• [Problem description]:
Quote exactly and only this range of lines in the data below: the line that holds "t.Inv := by" to the line that holds "have effect := stepEffect_of_step hstep", both included.

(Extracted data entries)
- Opening Delimiter -

/-- A predicate, a notification, neither. -/
theorem test_witness_OutputsComeFromTheirInstructions :
    (at1 0#16 0x03000000#32).portUses = [] ∧
      (∃ t, step (at1 0#16 0x03000000#32) = .next t ∧ t.predValid = true ∧ t.noteOut = 0#3) ∧
      (∃ t, step (at1 0#16 0x10000000#32) = .next t ∧ t.predValid = false ∧ t.noteOut = 5#3) ∧
      (∃ t, step (at1 0#16 0x0100000A#32) = .next t ∧ t.predValid = false ∧ t.noteOut = 0#3) :=
  ⟨rfl, ⟨_, rfl, by decide⟩, ⟨_, rfl, by decide⟩, ⟨_, rfl, by decide⟩⟩

theorem test_witness_OutputsFeedNothing : (at1 0#16 0x03000000#32).portUses = [] := rfl

/-- A step that reports a flag, one of the many that do not (CLI), and the stop of a faulted core. -/
theorem test_witness_FlagsInfluenceOnlyTheOutput :
    (∃ t, step (at1 0#16 0x03000000#32) = .next t ∧ t.out = .pred false) ∧
      (∃ t, step (at1 0#16 0x0C000000#32) = .next t) ∧
      (¬ ∃ w, (at1 0#16 0x0C000000#32).Presents w ∧ (decode w = .ok .jz ∨ decode w = .ok .jc)) ∧
      step (dead []) = .fault .halted :=
  ⟨⟨_, rfl, by decide⟩, ⟨_, rfl⟩, fun ⟨_, hp, hd⟩ => by cases hp.2.2; revert hd; decide, rfl⟩

theorem test_witness_SafeStatesStepToSafeStates : safe3.Safe := by decide

/-- The least and the greatest number of steps. -/
theorem test_witness_SafeScriptsEndAfterTheirLength :
    safe3.Safe ∧ safe3.AlwaysGranted ∧ safe3.portUses = [] ∧ safe3.k = 0 ∧ 0 ≤ safe3.script.length ∧
      3 ≤ safe3.script.length := by decide

/-- An instruction that completes and one that is held. -/
theorem test_witness_StepRunsTheDecodedInstruction :
    (at1 0#16 0x0C000000#32).Presents 0x0C000000#32 ∧ decode 0x0C000000#32 = .ok .cli ∧
      (∃ t, exec .cli (at1 0#16 0x0C000000#32) = .next t ∧ t.instrDone = true) ∧
      (∃ t, exec .lock { at1 0#16 0x0B000000#32 with lockGntRest := false } = .next t ∧ t.instrDone = false) :=
  ⟨test_at1_presents _ _, by decide, ⟨_, rfl, by decide⟩, ⟨_, rfl, by decide⟩⟩

theorem test_witness_StepServesPendingPortUses :
    (dead [.un 0#2 1#16, .alu 7#3 1#16 1#16]).portUses = .un 0#2 1#16 :: [.alu 7#3 1#16 1#16] := rfl

theorem test_witness_CoreIdlesAtTheScriptsEnd :
    (std 0#16).portUses = [] ∧ (std 0#16).fault = false ∧ (std 0#16).script.length ≤ (std 0#16).k := by decide

theorem test_witness_SameContentsAreTheSameMemory :
    Memory.wf (std 0#16).mem = true ∧ (∀ a, Memory.read (std 0#16).mem a = Memory.read (std 1#16).mem a) :=
  ⟨by decide, fun _ => rfl⟩

end Sys2Proof.Tests
end

section
/-!
What a word that decodes is (30_encoding R76, R79), and everything a step can do, down to the effect of its instruction
(00_scope R10, R11).
-/

namespace Sys2Proof.Machine

/-! ### A word that decodes -/

/-- A word that decodes has passed the checks of R76 and gives the instruction of its fields. -/
theorem exists_opcode_of_decode {w : InstrWord} {i : Instr} (h : decode w = .ok i) :
    ∃ op, opcodeOf (opField w) = some op ∧ unusedFieldsZero (opcodeShape op) w = true ∧
      usedRegistersValid (opcodeShape op) w = true ∧ i = instrOfFields op (raField w) (rbField w) (immField w) := by
  unfold decode at h
  split at h
  · cases h
  · rename_i op hop
    split_ifs at h with hzero hregs
    exact ⟨op, hop, hzero, hregs, (Except.ok.inj h).symm⟩

theorem wellFormed_instrOfFields {op : Opcode} {w : InstrWord} (h : usedRegistersValid (opcodeShape op) w = true) :
    (instrOfFields op (raField w) (rbField w) (immField w)).wellFormed = true := by
  cases op <;>
    simp_all [usedRegistersValid, opcodeShape, shapeUsesRa, shapeUsesRb, instrOfFields, Instr.wellFormed]

/-- When the unused fields are zero, the instruction of a word's fields encodes to the word of all its fields. -/
theorem encode_instrOfFields {op : Opcode} {w : InstrWord} (h : unusedFieldsZero (opcodeShape op) w = true) :
    encode (instrOfFields op (raField w) (rbField w) (immField w)) =
      .word (packWord (opcodeNumber op) (raField w) (rbField w) (immField w)) := by
  cases op <;>
    simp_all [unusedFieldsZero, opcodeShape, shapeUsesRa, shapeUsesRb, shapeUsesImm, instrOfFields, encode, wordZ, wordI,
      wordR, wordRR, wordRI]

theorem wellFormed_of_decode {w : InstrWord} {i : Instr} (h : decode w = .ok i) : i.wellFormed = true := by
  obtain ⟨op, -, -, hregs, rfl⟩ := exists_opcode_of_decode h
  exact wellFormed_instrOfFields hregs

theorem encode_of_decode {w : InstrWord} {i : Instr} (h : decode w = .ok i) : encode i = .word w := by
  obtain ⟨op, hop, hzero, -, rfl⟩ := exists_opcode_of_decode h
  rw [encode_instrOfFields hzero, opcodeNumber_of_opcodeOf hop, packWord_fields]

/-! ### Everything a step can do -/

/-- The sequencer presents a word only before its script's end. -/
theorem State.k_lt_of_presented {s : State} {w : InstrWord} (h : s.presented = some w) : s.k < s.script.length :=
  (List.getElem?_eq_some_iff.mp h).1

/-- `StepEffect s t`: a step may take `s` to `t`. -/
inductive StepEffect (s : State) : State → Prop
  | alu (mode : BitVec 3) (a b : Word) (rest : List PortUse) (pending : s.portUses = .alu mode a b :: rest) :
      StepEffect s ({ s with portUses := rest }.driveAlu mode a b)
  | un (fn : BitVec 2) (a : Word) (rest : List PortUse) (pending : s.portUses = .un fn a :: rest) :
      StepEffect s ({ s with portUses := rest }.driveUn fn a)
  | idle (free : s.portUses = []) (running : s.fault = false) (ended : s.presented = none) : StepEffect s s.idleStep
  | badWord (w : InstrWord) (f : DecodeFault) (presents : s.Presents w) (bad : decode w = .error f) :
      StepEffect s (s.raise (decodeFaultCause f) w).advance
  | run (w : InstrWord) (i : Instr) (u : State) (presents : s.Presents w) (decodes : decode w = .ok i)
      (effect : CoreEffect s i u) : StepEffect s u.advance

theorem stepEffect_of_step {s t : State} (h : step s = .next t) : StepEffect s t := by
  obtain ⟨u, rest, hp, he⟩ | ⟨hp, hf, ⟨hw, rfl⟩ | ⟨w, f, hw, hd, rfl⟩ | ⟨w, i, u, hw, hd, he, rfl⟩⟩ := step_cases h
  · obtain ⟨mode, a, b, rfl, rfl⟩ | ⟨fn, a, rfl, rfl⟩ := exec_port_cases he
    · exact .alu mode a b rest hp
    · exact .un fn a rest hp
  · exact .idle hp hf hw
  · exact .badWord w f ⟨hp, hf, hw⟩ hd
  · exact .run w i u ⟨hp, hf, hw⟩ hd (effect_of_exec (wellFormed_of_decode hd) (encode_of_decode hd) he)

end Sys2Proof.Machine
end

section
/-!
The invariant of Sys2Proof/Safety.lean: one rule for each operation on the state, then for an instruction and for a step
(O37); the capacity and the script, which no step changes (O43); and that construction establishes the invariant (O8).
-/

namespace Sys2Proof.Machine

/-! ### The invariant, operation by operation -/

section
variable {s : State}

theorem State.Inv.writeReg (h : s.Inv) (i : Fin 8) (v : Word) : (s.writeReg i v).Inv := h

theorem State.Inv.writeSp (h : s.Inv) (v : Word) : (s.writeSp v).Inv := h

theorem State.Inv.writeMem (h : s.Inv) {a : Nat} (ha : a < s.memWords) (v : Word) : (s.writeMem a v).Inv := by
  obtain ⟨hcap, ⟨hwf, hwithin⟩, hrest⟩ := h
  exact ⟨hcap, ⟨Memory.wf_write _ _ _ hwf, Memory.within_write _ _ _ ha hwithin⟩, hrest⟩

theorem State.Inv.takeLockAnswer (h : s.Inv) : s.takeLockAnswer.Inv := h

/-- Completing a step with an output that is no notification of code 6 or 7. -/
theorem State.Inv.complete (h : s.Inv) {o : Out} (ho : ∀ c, o = .note c → c.toNat ≤ 5) : (s.complete o).Inv := by
  obtain ⟨hcap, hmem, hrec, -, -, hk⟩ := h
  refine ⟨hcap, hmem, hrec, ?_, nofun, hk⟩
  cases o with
  | none => exact Nat.zero_le 5
  | pred b => exact Nat.zero_le 5
  | note c => exact ho c rfl

theorem State.Inv.completeNote (h : s.Inv) {c : BitVec 3} (hc : c.toNat ≤ 5) : (s.complete (.note c)).Inv :=
  h.complete fun _ e => by cases e; exact hc

theorem State.Inv.hold (h : s.Inv) (hf : s.fault = false) : s.hold.Inv := by
  obtain ⟨hcap, hmem, hrec, -, -, hk⟩ := h
  exact ⟨hcap, hmem, hrec, Nat.zero_le 5, fun _ => ⟨rfl, hf⟩, hk⟩

theorem State.Inv.idleStep (h : s.Inv) : s.idleStep.Inv := by
  obtain ⟨hcap, hmem, hrec, -, -, hk⟩ := h
  exact ⟨hcap, hmem, hrec, Nat.zero_le 5, nofun, hk⟩

theorem State.Inv.raise (h : s.Inv) (f : FaultCause) (w : InstrWord) : (s.raise f w).Inv := by
  obtain ⟨hcap, hmem, -, -, -, hk⟩ := h
  have hcause : causeCode f = 1#8 ∨ causeCode f = 2#8 ∨ causeCode f = 3#8 := by cases f <;> decide
  exact ⟨hcap, hmem, ⟨nofun, fun _ => hcause⟩, Nat.zero_le 5, nofun, hk⟩

/-- The sequencer goes on from a word it has presented to the end of the script at most. -/
theorem State.Inv.advance (h : s.Inv) (hk : s.k < s.script.length) : s.advance.Inv := by
  unfold State.advance
  split
  · obtain ⟨hcap, hmem, hrec, hnote, hlock, -⟩ := h
    exact ⟨hcap, hmem, hrec, hnote, hlock, hk⟩
  · exact h

/-- Reset establishes the invariant. -/
theorem State.CapacityOk.inv_applyReset (h : s.CapacityOk) (regs : Vector Word Config.nregs) (mem : Memory)
    (hmem : memContents s.memWords mem = true) : (s.applyReset regs mem).Inv :=
  ⟨h, Bool.and_eq_true_iff.mp hmem, ⟨fun _ => ⟨rfl, rfl⟩, nofun⟩, Nat.zero_le 5, nofun, Nat.zero_le _⟩

theorem State.faultRecordTrue_applyReset (regs : Vector Word Config.nregs) (mem : Memory) :
    (s.applyReset regs mem).FaultRecordTrue :=
  .inl ⟨rfl, rfl, rfl⟩

end

/-! ### The invariant and the frame of an instruction -/

/-- A core instruction executed while FAULT is 0 keeps the invariant. -/
theorem CoreEffect.inv {s u : State} {i : Instr} (e : CoreEffect s i u) (h : s.Inv) (hf : s.fault = false) : u.Inv := by
  cases e with
  | mov r v => exact (h.writeReg r v).complete nofun
  | jmp a => exact (h.writeSp a).complete nofun
  | jz => exact h.complete nofun
  | jc => exact h.complete nofun
  | push r room => exact ((h.writeMem room _).writeSp _).complete nofun
  | pushFull r full => exact h.complete nofun
  | pop r some inside => exact ((h.writeSp _).writeReg r _).complete nofun
  | popOutside r some outside => exact h.raise _ _
  | popEmpty r empty => exact h.complete nofun
  | add r q => exact (h.writeReg r _).complete nofun
  | sub r q => exact (h.writeReg r _).complete nofun
  | xchg r q => exact ((h.writeReg r _).writeReg q _).complete nofun
  | cmpxchg r q => exact h.complete nofun
  | lockGranted granted => exact h.takeLockAnswer.complete nofun
  | lockHeld held => exact h.takeLockAnswer.hold hf
  | cli => exact h.completeNote (by decide)
  | sti => exact h.completeNote (by decide)
  | sfence => exact h.completeNote (by decide)
  | lfence => exact h.completeNote (by decide)
  | mfence => exact h.completeNote (by decide)

theorem CoreEffect.sameEnvironment {s u : State} {i : Instr} (e : CoreEffect s i u) : SameEnvironment s u := by
  cases e <;> exact ⟨rfl, rfl, rfl⟩

theorem CoreEffect.k_eq {s u : State} {i : Instr} (e : CoreEffect s i u) : u.k = s.k := by
  cases e <;> rfl

/-! ### The invariant and the frame of a step -/

theorem StepEffect.inv {s t : State} (e : StepEffect s t) (h : s.Inv) : t.Inv := by
  cases e with
  | alu => exact h
  | un => exact h
  | idle => exact h.idleStep
  | badWord w f presents =>
    obtain ⟨-, -, hw⟩ := presents
    exact (h.raise _ w).advance (State.k_lt_of_presented hw)
  | run w i u presents decodes effect =>
    obtain ⟨-, hf, hw⟩ := presents
    obtain ⟨-, hscript, -⟩ := effect.sameEnvironment
    have hk : u.k < u.script.length := by
      rw [effect.k_eq, hscript]
      exact State.k_lt_of_presented hw
    exact (effect.inv h hf).advance hk

theorem State.sameEnvironment_advance (s : State) : SameEnvironment s s.advance := by
  simp [SameEnvironment]

theorem State.advance_k_cases (s : State) : s.advance.k = s.k ∨ s.advance.k = s.k + 1 := by
  rw [State.advance_k]
  split
  · exact .inr rfl
  · exact .inl rfl

theorem StepEffect.sameEnvironment {s t : State} (e : StepEffect s t) : SameEnvironment s t := by
  cases e with
  | alu => exact ⟨rfl, rfl, rfl⟩
  | un => exact ⟨rfl, rfl, rfl⟩
  | idle => exact ⟨rfl, rfl, rfl⟩
  | badWord w f => exact (s.raise _ w).sameEnvironment_advance
  | run w i u presents decodes effect =>
    obtain ⟨hwords, hscript, hrest⟩ := effect.sameEnvironment
    obtain ⟨hwords', hscript', hrest'⟩ := u.sameEnvironment_advance
    exact ⟨hwords'.trans hwords, hscript'.trans hscript, hrest'.trans hrest⟩

/-- The sequencer skips no word and goes back to none. -/
theorem StepEffect.k_cases {s t : State} (e : StepEffect s t) : t.k = s.k ∨ t.k = s.k + 1 := by
  cases e with
  | alu => exact .inl rfl
  | un => exact .inl rfl
  | idle => exact .inl rfl
  | badWord w f => exact (s.raise _ w).advance_k_cases
  | run w i u presents decodes effect => exact effect.k_eq ▸ u.advance_k_cases

/-! ### The obligations -/

/-- Settles O37: every step is one of `StepEffect`, each of which keeps the invariant. -/
theorem everyStepKeepsTheInvariant : Obligations.EveryStepKeepsTheInvariant :=
  fun _ _ hinv hstep => (stepEffect_of_step hstep).inv hinv

/-- Settles O43: by the frame of `StepEffect`. -/
theorem capacityAndScriptNeverChange : Obligations.CapacityAndScriptNeverChange := by
  intro s t hstep
  have effect := stepEffect_of_step hstep
  obtain ⟨hwords, hscript, -⟩ := effect.sameEnvironment
  exact ⟨hwords, hscript, effect.k_cases⟩

/-- Settles O8: construction is a reset of a core of that capacity, and `State.reset` is what a reset leaves of it. -/
theorem constructedCoresMeetTheInvariant : Obligations.ConstructedCoresMeetTheInvariant := by
  refine ⟨fun words regs mem hpos hmax hmem => ?_, ?_, ?_⟩
  · have hcap : State.CapacityOk { State.reset with memWords := words } := ⟨hpos, hmax⟩
    exact ⟨_, if_pos ⟨hpos, hmax, hmem⟩, rfl, rfl, rfl, hcap.inv_applyReset regs mem hmem,
      State.faultRecordTrue_applyReset regs mem⟩
  · have hcap : State.reset.CapacityOk := by decide
    exact hcap.inv_applyReset Config.resetRegs [] (by decide)
  · exact State.reset.faultRecordTrue_applyReset Config.resetRegs []

end Sys2Proof.Machine
end

section
/-!
The converse of `stepEffect_of_step`: `step` answers every state of `StepEffect` (00_scope R10, R11), so that what a step
does from one state can be carried over to a step from another; and when the model stops (60_exceptions R209).
-/

namespace Sys2Proof.Machine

- Closing Delimiter -

• [Answer box]:
theorem StepEffect.inv {s t : State} (e : StepEffect s t) (h : s.Inv) : t.Inv := by
  cases e with
  | alu => exact h
  | un => exact h
  | idle => exact h.idleStep
  | badWord w f presents =>
    obtain ⟨-, -, hw⟩ := presents
    exact (h.raise _ w).advance (State.k_lt_of_presented hw)
  | run w i u presents decodes effect =>
    obtain ⟨-, hf, hw⟩ := presents
    obtain ⟨-, hscript, -⟩ := effect.sameEnvironment
    have hk : u.k < u.script.length := by
      rw [effect.k_eq, hscript]
      exact State.k_lt_of_presented hw
    exact (effect.inv h hf).advance hk

theorem State.sameEnvironment_advance (s : State) : SameEnvironment s s.advance := by
  simp [SameEnvironment]

theorem State.advance_k_cases (s : State) : s.advance.k = s.k ∨ s.advance.k = s.k + 1 := by
  rw [State.advance_k]
  split
  · exact .inr rfl
  · exact .inl rfl

theorem StepEffect.sameEnvironment {s t : State} (e : StepEffect s t) : SameEnvironment s t := by
  cases e with
  | alu => exact ⟨rfl, rfl, rfl⟩
  | un => exact ⟨rfl, rfl, rfl⟩
  | idle => exact ⟨rfl, rfl, rfl⟩
  | badWord w f => exact (s.raise _ w).sameEnvironment_advance
  | run w i u presents decodes effect =>
    obtain ⟨hwords, hscript, hrest⟩ := effect.sameEnvironment
    obtain ⟨hwords', hscript', hrest'⟩ := u.sameEnvironment_advance
    exact ⟨hwords'.trans hwords, hscript'.trans hscript, hrest'.trans hrest⟩

/-- The sequencer skips no word and goes back to none. -/
theorem StepEffect.k_cases {s t : State} (e : StepEffect s t) : t.k = s.k ∨ t.k = s.k + 1 := by
  cases e with
  | alu => exact .inl rfl
  | un => exact .inl rfl
  | idle => exact .inl rfl
  | badWord w f => exact (s.raise _ w).advance_k_cases
  | run w i u presents decodes effect => exact effect.k_eq ▸ u.advance_k_cases

/-! ### The obligations -/

/-- Settles O37: every step is one of `StepEffect`, each of which keeps the invariant. -/
theorem everyStepKeepsTheInvariant : Obligations.EveryStepKeepsTheInvariant :=
  fun _ _ hinv hstep => (stepEffect_of_step hstep).inv hinv

/-- Settles O43: by the frame of `StepEffect`. -/
theorem capacityAndScriptNeverChange : Obligations.CapacityAndScriptNeverChange := by
  intro s t hstep
  have effect := stepEffect_of_step hstep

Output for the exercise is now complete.